-- ==== Sys2Proof/Laws/Encoding.lean ====
section
/-! SUPPORT. The fields of a command word: packing then reading gives the fields, reading then packing
gives the word (rule R101). -/

namespace Sys2Proof

/-- Each field fits its bits (rule R101). -/
structure Fields.Fits (F : Fields) : Prop where
  op : F.op < 256
  rd : F.rd < 16
  ra : F.ra < 16
  rb : F.rb < 16
  z : F.z < 8
  idx : F.idx < 512

theorem fieldsOf_fits (w : Word32) : (fieldsOf w).Fits := by
  have := w.isLt
  constructor <;> simp only [fieldsOf] <;> omega

theorem fieldsOf_packFields {F : Fields} (h : F.Fits) : fieldsOf (packFields F) = F := by
  obtain ⟨op, rd, ra, rb, z, idx⟩ := F
  obtain ⟨h1, h2, h3, h4, h5, h6⟩ := h
  simp only at h1 h2 h3 h4 h5 h6
  simp only [fieldsOf, packFields, BitVec.toNat_ofNat, Fields.mk.injEq]
  refine ⟨?_, ?_, ?_, ?_, ?_, ?_⟩ <;> omega

theorem packFields_fieldsOf (w : Word32) : packFields (fieldsOf w) = w := by
  apply BitVec.eq_of_toNat_eq
  have := w.isLt
  simp only [fieldsOf, packFields, BitVec.toNat_ofNat]
  omega

theorem encodeFields_fits (i : Instr) : (encodeFields i).Fits := by
  cases i <;> constructor <;> simp only [encodeFields] <;> omega

theorem reg16_val (v : Fin 16) : reg16 v.val = v := Fin.ext (Nat.mod_eq_of_lt v.isLt)

theorem coeffIdx_val (v : Idx) : coeffIdx v.val = v := Fin.ext (Nat.mod_eq_of_lt v.isLt)

theorem polyReg_val (v : PReg) : polyReg v.val = .ok v := by simp [polyReg]

theorem polyReg_eq_ok {v : Nat} {r : PReg} : polyReg v = .ok r ↔ v = r.val := by
  unfold polyReg
  split
  · simp [Fin.ext_iff]
  · simp; omega

theorem elementIdx_eq_ok {n v : Nat} {i : Idx} (hv : v < 512) :
    elementIdx n v = .ok i ↔ v = i.val ∧ v < n := by
  unfold elementIdx coeffIdx
  split <;> simp [Fin.ext_iff] <;> omega

theorem requireZero_eq_ok {fs : List Nat} : requireZero fs = .ok () ↔ ∀ v ∈ fs, v = 0 := by
  unfold requireZero
  split
  case isTrue h => simpa using h
  case isFalse h => simpa using h

end Sys2Proof
end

*****

* HOW TO COMPLETE THIS TASK:
Count the lines of the material above that contain the string "isLt". Write nothing but the count.

* SOLVED EXERCISE:
4